-- ==== Sys2Proof/Machine/Requests.lean ====
section
/-! DEFINITION. What becomes of a request: output rings and their records (R401, R409), mirror copies (R402, R403), ends and
final records (R408), cancel points (R407), an abandoned serving step (R392) and the release of a range (R303). -/

namespace Sys2Proof.Machine

/-! ## Output rings (R401, R409, R419) -/

/-- What the serving unit holds for output ring `o`. -/
def State.outRing (s : State) (o : Nat) : OutRing := mgetD s.serve.rings o { rseq := 0, used := 0, reserved := 0, dead := false }

/-- The state with an output ring replaced. -/
def State.setOutRing (s : State) (o : Nat) (x : OutRing) : State :=
  { s with serve := { s.serve with rings := mset s.serve.rings o x } }

/-- Entries that hold a final-record reservation on ring `o` (R409). -/
def State.finalHolds (s : State) (o : Nat) : Nat :=
  (s.serve.reqs.filter (fun x => x.2.finalHeld && x.2.f qfOut == o)).length

/-- Records that ring `o` can still take beyond its reservations (R401, R409); none for an unbound ring, or for one that has had
no new `BASE` since its port was lost (R502). -/
def State.ringFree (s : State) (o : Nat) : Nat :=
  let x := s.outRing o
  if !s.fb F.SRV_OUT_CTRL_VALID o || x.dead then 0
  else 2 ^ s.f F.SRV_OUT_CTRL_LOG2 o - x.used - x.reserved - s.finalHolds o

/-- Whether the port of ring `o` is lost (R501). -/
def State.ringLost (s : State) (o : Nat) : Bool :=
  decide (s.f F.SRV_OUT_CTRL_PORT o < 2) && s.portLost (s.f F.SRV_OUT_CTRL_PORT o)

/-- Records that ring `o` has room for at batch formation: none while its port is lost (R501, step 5). -/
def State.ringRoom (s : State) (o : Nat) : Nat := if s.ringLost o then 0 else s.ringFree o

/-- `n` records reserved on ring `o`, or given back with a negative number. -/
def State.reserveOut (s : State) (o : Nat) (n : Int) : State :=
  let x := s.outRing o
  s.setOutRing o { x with reserved := ((x.reserved : Int) + n).toNat }

/-- A write of the serving unit into ring `o` (R401): to its port, or into the Basin. -/
def State.ringWrite (s : State) (o off : Nat) (bs : List Byte) : State :=
  let a := s.f F.SRV_OUT_BASE_BASE o + off
  let p := s.f F.SRV_OUT_CTRL_PORT o
  if p < 2 then s.hostWrite p a bs else s.store a bs

/-! ## Mirror copies (R402, R403, R544) -/

/-- Records of a feed ring of `2^n` frames (R403). -/
def feedRecords (n : Nat) : Nat := 2 ^ n * 131072

/-- A mirror copy that does not reach the follower (R544). -/
def State.mirrorLost (s : State) : State := s.count F.FLT_PENDANT_STAT_MIRROR_LOST

/-- A copy of an output record of binding `m` sent to its follower's feed ring, with the mirror sequence in place of `RSEQ`
(R402, R403). -/
def State.mirrorRecord (s : State) (m job : Nat) (w0 w1 : W64) : State :=
  if !s.fb F.SRV_MIRROR_EN m then s
  else
    let n := mgetD s.serve.mirror m 1
    let g := s.f F.SRV_MIRROR_ADDR m * 2 ^ 21 + 16 * ((n - 1) % feedRecords (s.f F.SRV_MIRROR_FRAMES_LOG2 m))
    let bs := wordsBytes [w0, setBits w1 32 32 n]
    let s := { s with serve := { s.serve with mirror := mset s.serve.mirror m (n + 1) } }
    match s.place g with
    | .here a => s.store a bs
    | .there c a =>
      match s.issueRemote (.mirror m) { OutMsg.blank with op := 0x03, dst := c, vc := 2, job := job, addr := a, data := bs } with
      | (s, none) => s
      | (s, some _) => s.mirrorLost
    | _ => s.mirrorLost

/-! ## Output records (R401) -/

/-- Word 0 of an output record of entry `i` (R401). -/
def recordWord (e : Req) (i tok st : Nat) (last drafted : Bool) : W64 :=
  let w := setBits (setBits (BitVec.ofNat 64 i) 16 16 (e.f qfGen)) 32 20 tok
  let w := setBits (setBits w 52 8 (if last then st else 0)) 60 1 (if last then 1 else 0)
  setBits (setBits w 61 1 (e.f qfMissed)) 62 1 (if drafted then 1 else 0)

/-- An output record of entry `i` written at the tail of its ring, word 0 and then word 1, and copied to the follower (R401,
R402). -/
def State.outRecord (s : State) (i tok st : Nat) (last drafted : Bool) (pos : Nat) : State :=
  let e := s.req i
  let o := e.f qfOut
  let x := s.outRing o
  let n := (x.rseq + 1) % 2 ^ 32
  let t := s.f F.SRV_OUT_TAIL_TAIL o
  let w0 := recordWord e i tok st last drafted
  let w1 := setBits (setBits (0 : W64) 0 28 pos) 32 32 n
  let s := s.ringWrite o (16 * t) (leBytes 8 w0.toNat)
  let s := s.ringWrite o (16 * t + 8) (leBytes 8 w1.toNat)
  let s := s.setF F.SRV_OUT_TAIL_TAIL ((t + 1) % 2 ^ s.f F.SRV_OUT_CTRL_LOG2 o) o
  (s.setOutRing o { x with rseq := n, used := x.used + 1 }).mirrorRecord (e.f qfTarget) (e.f qfJob) w0 w1

/-! ## Ends (R407 to R409) -/

/-- Whether a code of R380 is the state of a live request. -/
def liveCode (k : Nat) : Bool := (decide (1 ≤ k) && decide (k ≤ 5)) || k == 10 || k == 11

/-- Whether an entry holds a live request. -/
def Req.live (e : Req) : Bool := liveCode (e.f qfState)

/-- The end state of a final status (R408): `DONE`, `CANCELLED` or `FAULTED`. -/
def endState (st : Status) : Nat :=
  match st with
  | .ok | .cancelLate | .timeout => 7
  | .cancelled => 8
  | _ => 9

/-- Whether a ring run in flight uses entry `i` (R408). -/
def State.inRingRun (s : State) (i : Nat) : Bool := s.ringRuns.any (fun x => x.2.entry == i)

/-- The status with which a cancel answers the end of a request, where a cancel decided that end: `OK` after `CANCELLED` and for a
`SHARD`, `CANCEL_LATE` after `CANCEL_LATE` (R408). -/
def cancelAnswer (e : Req) (st : Status) : Option Status :=
  if e.f qfCancel = 0 then none
  else match st with
    | .cancelled | .ok => some .ok
    | .cancelLate => some .cancelLate
    | _ => none

/-- A `REQ_CANCEL` completes for a request whose end is decided: with the status of the cancel that decided it, or `CANCEL_LATE` with
`RESULT` bit 0 where the request ended on its own (R407). -/
def State.answerCancel (s : State) (q seq : Nat) (a : Option Nat) : State :=
  match a with
  | some 0 => s.finishFlight q seq .ok
  | some _ => s.finishFlight q seq .cancelLate
  | none => s.finishFlight q seq .cancelLate 1

/-- The last of an end (R408, R409): the final record where the last token's record did not carry `LAST`, the waiting cancels,
`DONE_FENCE`, and the end state. -/
def State.closeRequest (s : State) (i : Nat) (st : Status) : State :=
  let e := s.req i
  let s := if e.finalHeld then
      let s := s.outRecord i 0xFFFFF st.code true false (e.f qfLength + e.f qfPendValid)
      s.setReq i { s.req i with finalHeld := false }
    else s
  let a := (cancelAnswer e st).map (fun x => if x = .ok then 0 else 1)
  let s := e.cancels.foldl (fun s x => s.answerCancel x.1 x.2 a) s
  let s := if e.f qfDoneSig = 1 then s.signal (e.f qfJob) (e.f qfDoneFence) 1 true (endState st == 9) else s
  let s := if st = .cancelLate then s.count F.SRV_JOB_STAT_CANCEL_LATE (e.f qfJob) else s
  let e := (((s.req i).setF qfState (endState st)).setF qfCancel 0)
  s.setReq i { e with cancels := [], cause := some st.code, cancelStatus := a }

/-- The end of a request decided (R408): it passes through `FINISHING`, and stays there while a ring run in flight uses the entry.
`last` says that the record of its last token carries `LAST`. -/
def State.endRequest (s : State) (i : Nat) (st : Status) (last : Bool) : State :=
  let e := s.req i
  let s := if e.reserved = 0 then s else s.reserveOut (e.f qfOut) (-(e.reserved : Int))
  let e := e.setF qfState 6
  let s := s.setReq i { e with reserved := 0, inStep := false, cause := some st.code, finalHeld := e.finalHeld && !last }
  if s.inRingRun i then s else s.closeRequest i st

/-- The ends that R408 decides for a request whose step delivered no last token: a fault, the end that a fed record carried (R404),
a cancel, a missed deadline. -/
def State.decideEnd (s : State) (i : Nat) (fault : Option Status) : State :=
  let e := s.req i
  if !e.live then s
  else match fault, e.cause with
    | some st, _ => s.endRequest i st false
    | none, some st => s.endRequest i (.ofCode st) false
    | none, none =>
      if e.f qfCancel = 1 then s.endRequest i (if e.f qfState = 10 then .ok else .cancelled) false
      else if e.f qfDrop = 1 ∧ e.f qfMissed = 1 then s.endRequest i .timeout false
      else s

/-- Whether a request is in a step whose target step has started, or its binding commits in this tick (R407). -/
def State.stepFixed (s : State) (e : Req) : Bool :=
  match mget s.serve.runs (e.f qfTarget) with
  | some x => x.commitDue || (e.inStep && x.target)
  | none => false

/-- The cancel of a live request accepted (R407): its cancel point is the commit point of a step whose target step has started, and
this moment otherwise; a cancel in the tick of a commit point binds to that commit point. -/
def State.cancelRequest (s : State) (i : Nat) : State :=
  let s := s.setReq i ((s.req i).setF qfCancel 1)
  if s.stepFixed (s.req i) then s else s.decideEnd i none

/-- The requests that a ring run which has ended held in `FINISHING` (R408). -/
def State.releaseShard (s : State) (i : Nat) : State :=
  let e := s.req i
  match e.cause with
  | some st => if e.f qfState = 6 ∧ !s.inRingRun i then s.closeRequest i (.ofCode st) else s
  | none => s

/-! ## Steps of a binding (R386, R392) -/

/-- The `SERVE_START` in flight on a binding replaced. -/
def State.setServeRun (s : State) (m : Nat) (x : ServeRun) : State :=
  { s with serve := { s.serve with runs := mset s.serve.runs m x } }

/-- Whether an item of a step still stands for its request: the entry has not ended or passed to another. -/
def State.itemLive (s : State) (x : Item) : Bool := (s.req x.entry).inStep && (s.req x.entry).f qfGen == x.gen

/-- A `SERVE_START` completes (R385). -/
def State.endServe (s : State) (m : Nat) (x : ServeRun) (st : Status) (result detail : W64) : State :=
  let s := { s with serve := { s.serve with runs := merase s.serve.runs m } }
  let s := (s.setF F.SRV_RUN_RUNNING 0 m).setF F.SRV_RUN_PHASE 0 m
  s.finishFlight x.q x.seq st result detail

/-- A serving step abandoned (R392): nothing is committed, `VERIFY` entries return to `DECODE`, reservations are released, and the
`SERVE_START` completes with the status. A cancel that waited for the commit point is decided here. -/
def State.abandonStep (s : State) (m : Nat) (st : Status) (detail : W64) : State :=
  match mget s.serve.runs m with
  | none => s
  | some x =>
    let live := x.items.filter s.itemLive
    let s := live.foldl (fun s y =>
      let e := s.req y.entry
      let s := s.reserveOut (e.f qfOut) (-(e.reserved : Int))
      let e := if e.f qfState = 4 then e.setF qfState 3 else e
      s.setReq y.entry { e with inStep := false, reserved := 0 }) s
    let s := live.foldl (fun s y => s.decideEnd y.entry none) s
    s.endServe m x st 0 detail

/-- A serving step abandoned for an access to a serving area that stopped (R97, R525). -/
def State.abandonAccess (s : State) (m n : Nat) (err : AccErr) : State :=
  match mget s.serve.runs m with
  | none => s
  | some x =>
    let d := s.accDetail err 3
    (s.accFault n err (some (x.q, x.seq))).abandonStep m err.status d

/-- The whole number that the `EMPTY` word of a KV view holds, where it is one below 2^24 and not negative (R308). -/
def emptyRows (w : Nat) : Option Nat :=
  let e := w / 2 ^ 23 % 256
  let sig := w % 2 ^ 23 + 2 ^ 23
  if w % 2 ^ 31 = 0 then some 0
  else if 2 ^ 31 ≤ w ∨ e < 127 ∨ 150 < e then none
  else if sig % 2 ^ (150 - e) = 0 then some (sig / 2 ^ (150 - e)) else none

/-- `EMPTY` of the first `k` views of a binding's batch counted for job `n` (R308). -/
def State.countEmpty (s : State) (b n k : Nat) : Except AccErr State :=
  match s.readVirt n (s.f F.SRV_MODEL_BATCH_VA b + 64) (64 * k) with
  | .error e => .error e
  | .ok (bs, _) => .ok ((List.range k).foldl (fun s i =>
      match emptyRows (leNat (slice bs (64 * i + 24) 4)) with
      | some r => s.count F.SRV_KV_STAT_EMPTY_ROWS n 0 r
      | none => s.setF F.SRV_KV_STAT_EMPTY_BAD 1 n) s)

/-- A cast step of a serving step has ended (R308, R386, R392): the pass is ready for the sampler, or the step is abandoned. -/
def State.servingEnd (s : State) (m : Nat) (draft : Bool) (st : Status) (detail : W64) : State :=
  match mget s.serve.runs m with
  | none => s
  | some x =>
    if st ≠ .ok then s.abandonStep m st detail
    else
      let b := if draft then s.f F.SRV_MODEL_CFG_DRAFT m else m
      let n := s.f F.SRV_MODEL_CFG_OWNER_JOB m
      match s.countEmpty b n x.views with
      | .error e => s.abandonAccess m n e
      | .ok t =>
        let t := t.setServeRun m { x with casting := false, readyAt := some s.now }
        if draft then t else t.setF F.SRV_RUN_PHASE 4 m

/-! ## Rows of the table -/

/-- `RANGE_RELEASE` (R303, R381): the range of an ended request is unmapped and its pages are pushed; the entry is `FREE` after the
last push. -/
def execRangeRelease (e : BitVec 16) (s : State) : Host.Outcome State Fault Refusal :=
  let i := e.toNat
  let k := (s.req i).f qfState
  .next (if 7 ≤ k ∧ k ≤ 9 then
      let n := (s.req i).f qfJob
      let s := s.kvRelease i
      let s := s.setReq i ((s.req i).setF qfState 0)
      let s := { s with serve := { s.serve with history := merase s.serve.history i } }
      let s := s.setF F.SRV_TABLE_STAT_FREE (s.f F.SRV_TABLE_STAT_FREE + 1)
      s.setF F.SRV_JOB_STAT_IN_USE (s.f F.SRV_JOB_STAT_IN_USE n - 1) n
    else s)

/-- A new head of output ring `o` (R419): accepted where it passes only records that have been written and not consumed. -/
def State.outHead (s : State) (o v : Nat) : State :=
  let l := 2 ^ s.f F.SRV_OUT_CTRL_LOG2 o
  let n := (v % 2 ^ 20 + 2 ^ 20 - s.f F.SRV_OUT_HEAD_HEAD o) % l
  let x := s.outRing o
  if n ≤ x.used then (s.setF F.SRV_OUT_HEAD_HEAD v o).setOutRing o { x with used := x.used - n } else s

/-- `SRV_OUT_HEAD_WRITE` (R419, R410): a write from the owning job's port. -/
def execSrvOutHeadWrite (via : Via) (o : QId) (v : W64) (s : State) : Host.Outcome State Fault Refusal :=
  .next (if s.fb F.SRV_OUT_CTRL_VALID o.val && s.jobPort via (s.f F.SRV_OUT_CTRL_OWNER_JOB o.val) then s.outHead o.val v.toNat else s)

end Sys2Proof.Machine
end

▶ [WHAT THIS TASK INVOLVES] Lines holding "timeout" in the material above: report their number and nothing else.

▶ [TASK OUTPUT] 2